Jim insisted that Pam didn’t need to know any details, but if she suddenly received a lot of weird calls, she should know it related to where he’d displayed the photo. In the fit of giggles that followed this, Pam felt her knee press against his. He didn’t make any attempt to move away.


By unspoken agreement, they knew they couldn’t stay in her room all evening. They both seemed to know exactly where the line was that they couldn’t - or shouldn’t - cross. Where their friendship ended and some mysterious, unknowable (but achingly intriguing) place began.


She’d be lying if she said she didn’t think about it all the time. She was so curious. What would it take to bring Jim over that line, just once?


Pam took a mental snapshot of Jim standing in her room, thinking this image was going to need to last a long time. Maybe forever. She couldn’t imagine a situation like this happening again.

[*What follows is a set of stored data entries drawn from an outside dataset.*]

/-- Row 4x of the primary table (R110). -/
def primaryRow4 (_n _h : Byte) : List Instr :=
  [.ldBB, .ldBC, .ldBD, .ldBE,
   .ldBH, .ldBL, .ldBAtHl, .ldBA,
   .ldCB, .ldCC, .ldCD, .ldCE,
   .ldCH, .ldCL, .ldCAtHl, .ldCA]

/-- Row 5x of the primary table (R110). -/
def primaryRow5 (_n _h : Byte) : List Instr :=
  [.ldDB, .ldDC, .ldDD, .ldDE,
   .ldDH, .ldDL, .ldDAtHl, .ldDA,
   .ldEB, .ldEC, .ldED, .ldEE,
   .ldEH, .ldEL, .ldEAtHl, .ldEA]

/-- Row 6x of the primary table (R110). -/
def primaryRow6 (_n _h : Byte) : List Instr :=
  [.ldHB, .ldHC, .ldHD, .ldHE,
   .ldHH, .ldHL, .ldHAtHl, .ldHA,
   .ldLB, .ldLC, .ldLD, .ldLE,
   .ldLH, .ldLL, .ldLAtHl, .ldLA]

/-- Row 7x of the primary table (R110). -/
def primaryRow7 (_n _h : Byte) : List Instr :=
  [.ldAtHlB, .ldAtHlC, .ldAtHlD, .ldAtHlE,
   .ldAtHlH, .ldAtHlL, .halt, .ldAtHlA,
   .ldAB, .ldAC, .ldAD, .ldAE,
   .ldAH, .ldAL, .ldAAtHl, .ldAA]

/-- Row 8x of the primary table (R110). -/
def primaryRow8 (_n _h : Byte) : List Instr :=
  [.addAB, .addAC, .addAD, .addAE,
   .addAH, .addAL, .addAAtHl, .addAA,
   .adcAB, .adcAC, .adcAD, .adcAE,
   .adcAH, .adcAL, .adcAAtHl, .adcAA]

/-- Row 9x of the primary table (R110). -/
def primaryRow9 (_n _h : Byte) : List Instr :=
  [.subB, .subC, .subD, .subE,
   .subH, .subL, .subAtHl, .subA,
   .sbcAB, .sbcAC, .sbcAD, .sbcAE,
   .sbcAH, .sbcAL, .sbcAAtHl, .sbcAA]

/-- Row Ax of the primary table (R110). -/
def primaryRowA (_n _h : Byte) : List Instr :=
  [.andB, .andC, .andD, .andE,
   .andH, .andL, .andAtHl, .andA,
   .xorB, .xorC, .xorD, .xorE,
   .xorH, .xorL, .xorAtHl, .xorA]

/-- Row Bx of the primary table (R110). -/
def primaryRowB (_n _h : Byte) : List Instr :=
  [.orB, .orC, .orD, .orE,
   .orH, .orL, .orAtHl, .orA,
   .cpB, .cpC, .cpD, .cpE,
   .cpH, .cpL, .cpAtHl, .cpA]

/-- Row Cx of the primary table (R110). -/
def primaryRowC (n h : Byte) : List Instr :=
  [.retNZ, .popBc, .jpNZImm16 (h ++ n), .jpImm16 (h ++ n),
   .callNZImm16 (h ++ n), .pushBc, .addAImm8 n, .rst00,
   .retZ, .ret, .jpZImm16 (h ++ n), .prefixCb,
   .callZImm16 (h ++ n), .callImm16 (h ++ n), .adcAImm8 n, .rst08]

/-- Row Dx of the primary table (R110). -/
def primaryRowD (n h : Byte) : List Instr :=
  [.retNC, .popDe, .jpNCImm16 (h ++ n), .illegalD3,
   .callNCImm16 (h ++ n), .pushDe, .subImm8 n, .rst10,
   .retC, .reti, .jpCImm16 (h ++ n), .illegalDB,
   .callCImm16 (h ++ n), .illegalDD, .sbcAImm8 n, .rst18]

/-- Row Ex of the primary table (R110). -/
def primaryRowE (n h : Byte) : List Instr :=
  [.ldhAtImm8A n, .popHl, .ldAtCA, .illegalE3,
   .illegalE4, .pushHl, .andImm8 n, .rst20,
   .addSpRel n, .jpHl, .ldAtImm16A (h ++ n), .illegalEB,
   .illegalEC, .illegalED, .xorImm8 n, .rst28]

/-- Row Fx of the primary table (R110). -/
def primaryRowF (n h : Byte) : List Instr :=
  [.ldhAAtImm8 n, .popAf, .ldAAtC, .di,
   .illegalF4, .pushAf, .orImm8 n, .rst30,
   .ldHlSpRel n, .ldSpHl, .ldAAtImm16 (h ++ n), .ei,
   .illegalFC, .illegalFD, .cpImm8 n, .rst38]

/-- The sixteen rows of the primary table in order (R110). -/
def primaryTable (n h : Byte) : List (List Instr) :=
  [primaryRow0 n h, primaryRow1 n h, primaryRow2 n h, primaryRow3 n h,
   primaryRow4 n h, primaryRow5 n h, primaryRow6 n h, primaryRow7 n h,
   primaryRow8 n h, primaryRow9 n h, primaryRowA n h, primaryRowB n h,
   primaryRowC n h, primaryRowD n h, primaryRowE n h, primaryRowF n h]

/-- The cell of the primary table for opcode `o`: high nibble row, low nibble column (R110). The table has every cell,
so the default is never taken (`Laws.Decode`). -/
def decodePrimary (o n h : Byte) : Instr :=
  ((primaryTable n h).getD (o.toNat / 16) []).getD (o.toNat % 16) .nop

/-! ## The CB-extension table, one row per value of `c[7:3]` (spec 30 R111) -/

/-- Rotate/shift group, x = 0: rows y = 0 to 7, columns z = 0 to 7 (R111). -/
def cbTable0 : List (List Instr) :=
  [[.rlcB, .rlcC, .rlcD, .rlcE, .rlcH, .rlcL, .rlcAtHl, .rlcA],
   [.rrcB, .rrcC, .rrcD, .rrcE, .rrcH, .rrcL, .rrcAtHl, .rrcA],
   [.rlB, .rlC, .rlD, .rlE, .rlH, .rlL, .rlAtHl, .rlA],
   [.rrB, .rrC, .rrD, .rrE, .rrH, .rrL, .rrAtHl, .rrA],
   [.slaB, .slaC, .slaD, .slaE, .slaH, .slaL, .slaAtHl, .slaA],
   [.sraB, .sraC, .sraD, .sraE, .sraH, .sraL, .sraAtHl, .sraA],
   [.swapB, .swapC, .swapD, .swapE, .swapH, .swapL, .swapAtHl, .swapA],
   [.srlB, .srlC, .srlD, .srlE, .srlH, .srlL, .srlAtHl, .srlA]]

/-- BIT, x = 1: rows y = 0 to 7, columns z = 0 to 7 (R111). -/
def cbTable1 : List (List Instr) :=
  [[.bit0B, .bit0C, .bit0D, .bit0E, .bit0H, .bit0L, .bit0AtHl, .bit0A],
   [.bit1B, .bit1C, .bit1D, .bit1E, .bit1H, .bit1L, .bit1AtHl, .bit1A],
   [.bit2B, .bit2C, .bit2D, .bit2E, .bit2H, .bit2L, .bit2AtHl, .bit2A],
   [.bit3B, .bit3C, .bit3D, .bit3E, .bit3H, .bit3L, .bit3AtHl, .bit3A],
   [.bit4B, .bit4C, .bit4D, .bit4E, .bit4H, .bit4L, .bit4AtHl, .bit4A],
   [.bit5B, .bit5C, .bit5D, .bit5E, .bit5H, .bit5L, .bit5AtHl, .bit5A],
   [.bit6B, .bit6C, .bit6D, .bit6E, .bit6H, .bit6L, .bit6AtHl, .bit6A],
   [.bit7B, .bit7C, .bit7D, .bit7E, .bit7H, .bit7L, .bit7AtHl, .bit7A]]

/-- RES, x = 2: rows y = 0 to 7, columns z = 0 to 7 (R111). -/
def cbTable2 : List (List Instr) :=
  [[.res0B, .res0C, .res0D, .res0E, .res0H, .res0L, .res0AtHl, .res0A],
   [.res1B, .res1C, .res1D, .res1E, .res1H, .res1L, .res1AtHl, .res1A],
   [.res2B, .res2C, .res2D, .res2E, .res2H, .res2L, .res2AtHl, .res2A],
   [.res3B, .res3C, .res3D, .res3E, .res3H, .res3L, .res3AtHl, .res3A],
   [.res4B, .res4C, .res4D, .res4E, .res4H, .res4L, .res4AtHl, .res4A],
   [.res5B, .res5C, .res5D, .res5E, .res5H, .res5L, .res5AtHl, .res5A],
   [.res6B, .res6C, .res6D, .res6E, .res6H, .res6L, .res6AtHl, .res6A],
   [.res7B, .res7C, .res7D, .res7E, .res7H, .res7L, .res7AtHl, .res7A]]

/-- SET, x = 3: rows y = 0 to 7, columns z = 0 to 7 (R111). -/
def cbTable3 : List (List Instr) :=
  [[.set0B, .set0C, .set0D, .set0E, .set0H, .set0L, .set0AtHl, .set0A],
   [.set1B, .set1C, .set1D, .set1E, .set1H, .set1L, .set1AtHl, .set1A],
   [.set2B, .set2C, .set2D, .set2E, .set2H, .set2L, .set2AtHl, .set2A],
   [.set3B, .set3C, .set3D, .set3E, .set3H, .set3L, .set3AtHl, .set3A],
   [.set4B, .set4C, .set4D, .set4E, .set4H, .set4L, .set4AtHl, .set4A],
   [.set5B, .set5C, .set5D, .set5E, .set5H, .set5L, .set5AtHl, .set5A],
   [.set6B, .set6C, .set6D, .set6E, .set6H, .set6L, .set6AtHl, .set6A],
   [.set7B, .set7C, .set7D, .set7E, .set7H, .set7L, .set7AtHl, .set7A]]

/-- The cell of the CB table for the second byte `c`: `x = c[7:6]`, `y = c[5:3]`, `z = c[2:0]` (R111). -/
def decodeCb (c : Byte) : Instr :=
  ((([cbTable0, cbTable1, cbTable2, cbTable3].getD (c.toNat / 64) []).getD (c.toNat / 8 % 8) []).getD
    (c.toNat % 8) .prefixCb)

/-! ## Lengths (spec 30 R103) -/

/-- The opcodes of format OP_NN (R103). -/
def opcodesNN : List Byte :=
  [0x01, 0x11, 0x21, 0x31, 0x08, 0xC2, 0xC3, 0xC4, 0xCA, 0xCC, 0xCD, 0xD2, 0xD4, 0xDA, 0xDC, 0xEA, 0xFA]

/-- The opcodes of formats OP_N and OP_E, and the prefix 0xCB, which takes one more byte (R103). -/
def opcodesN : List Byte :=
  [0x06, 0x0E, 0x16, 0x1E, 0x26, 0x2E, 0x36, 0x3E, 0xC6, 0xCE, 0xD6, 0xDE, 0xE6, 0xEE, 0xF6, 0xFE, 0xE0, 0xF0,
   0x10, 0x18, 0x20, 0x28, 0x30, 0x38, 0xE8, 0xF8, 0xCB]

/-- `length(o)`: the length of an instruction in bytes, a function of its first byte alone (R103). -/
def opLength (o : Byte) : Nat :=
  if opcodesNN.contains o then 3 else if opcodesN.contains o then 2 else 1

/-! ## Whole instructions -/

/-- The instruction whose first byte is `o` and whose later bytes, as many as it has, are `b1` and `b2`
(R100, R109). -/
def decodeInstr (o b1 b2 : Byte) : Instr :=
  if o = 0xCB then decodeCb b1 else decodePrimary o b1 b2

/-- Why a list of bytes holds no whole instruction. -/
inductive DecodeError where
  /-- There is no byte at all. -/
  | noByte
  /-- The first byte `o` asks for more bytes than the list has (R103). -/
  | truncated (o : Byte)
  deriving DecidableEq, Repr

/-- The first instruction of a list of bytes in stream order, with the bytes after it; total, rejecting by name. -/
def decodeBytes : List Byte → Except DecodeError (Instr × List Byte)
  | [] => .error .noByte
  | o :: rest =>
    match opLength o, rest with
    | 3, b1 :: b2 :: rest' => .ok (decodeInstr o b1 b2, rest')
    | 2, b1 :: rest' => .ok (decodeInstr o b1 0, rest')
    | 1, rest' => .ok (decodeInstr o 0 0, rest')
    | _, _ => .error (.truncated o)

/-- The three bytes, in stream order, of an instruction whose bits are `w`, numbered as spec/opcode_table.json numbers
them. A row of one byte (and the opcode byte of every row) has bit 0 as the least significant bit of the FIRST byte,
and later bytes count on from it. The rows behind the prefix number both bytes as `byte0 ++ byte1`, the prefix in the
HIGH half (R116), so a 16-bit word with 0xCB in bits 15..8 is read so (log 7). -/
def tableBytes (nbits w : Nat) : List Byte :=
  if nbits = 16 ∧ w / 256 % 256 = 0xCB then [0xCB, BitVec.ofNat 8 w, 0]
  else [BitVec.ofNat 8 w, BitVec.ofNat 8 (w / 256), BitVec.ofNat 8 (w / 65536)]

/-- The instruction the decoder reads from a table row's word (host interface; log 7). -/
def decodeTableWord (nbits w : Nat) : Option Instr :=
  match decodeBytes (tableBytes nbits w) with
  | .ok (i, _) => some i
  | .error _ => none

/-! ## The encoder -/

/-- The two bytes of `nn` in stream order, low byte first (R108). -/
def leBytes (nn : Word) : List Byte :=
  [nn.extractLsb' 0 8, nn.extractLsb' 8 8]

He excused himself to the bathroom across the hall, and Pam set the yearbook aside, already making a mental note to get her hands on one of Jim’s high school pictures.


She’d just turned off her bedroom lamp and was about to step out in the hallway when she heard another voice. 


“Hey Jim, what are you doing up here?” Phyllis asked, her tone playfully suspicious.


“Just, um, visiting the facilities,” Jim answered, and Pam imagined him gesturing to the bathroom he’d just exited.


“Hmm, are you sure? I thought maybe you and Pam were up here hanging out alone.” Phyllis’s voice was still playful, but her words had a bite. “Where’s Katy tonight anyway?”


“She had something else going on,” Jim answered, and Pam could hear a stiffness in his voice.


“I bet she did,” said Phyllis knowingly, and Pam could imagine her smiling as she said it. “Well, when the cat’s away, the mouse can play. Isn’t that right?”


Wow, Phyllis can be a real bitch, Pam thought. She didn’t question why she was staying hidden in the shadows in her own house. 


“I actually have no idea what you mean,” said Jim, and Pam could picture him rubbing the back of his neck with one hand the way he did when he was feeling nervous or awkward.


“Secrets are hard to keep in a small office, Jim,” said Phyllis, and then Pam heard the bathroom door close. Jim let out a breath with a loud woosh and then she heard him mutter, “Fuck” under his breath before he walked slowly down the stairs.


Pam waited a moment and then quickly headed down the stairs too. The last thing she wanted was for Phyllis to snoop around and find her here. What did she mean by secrets?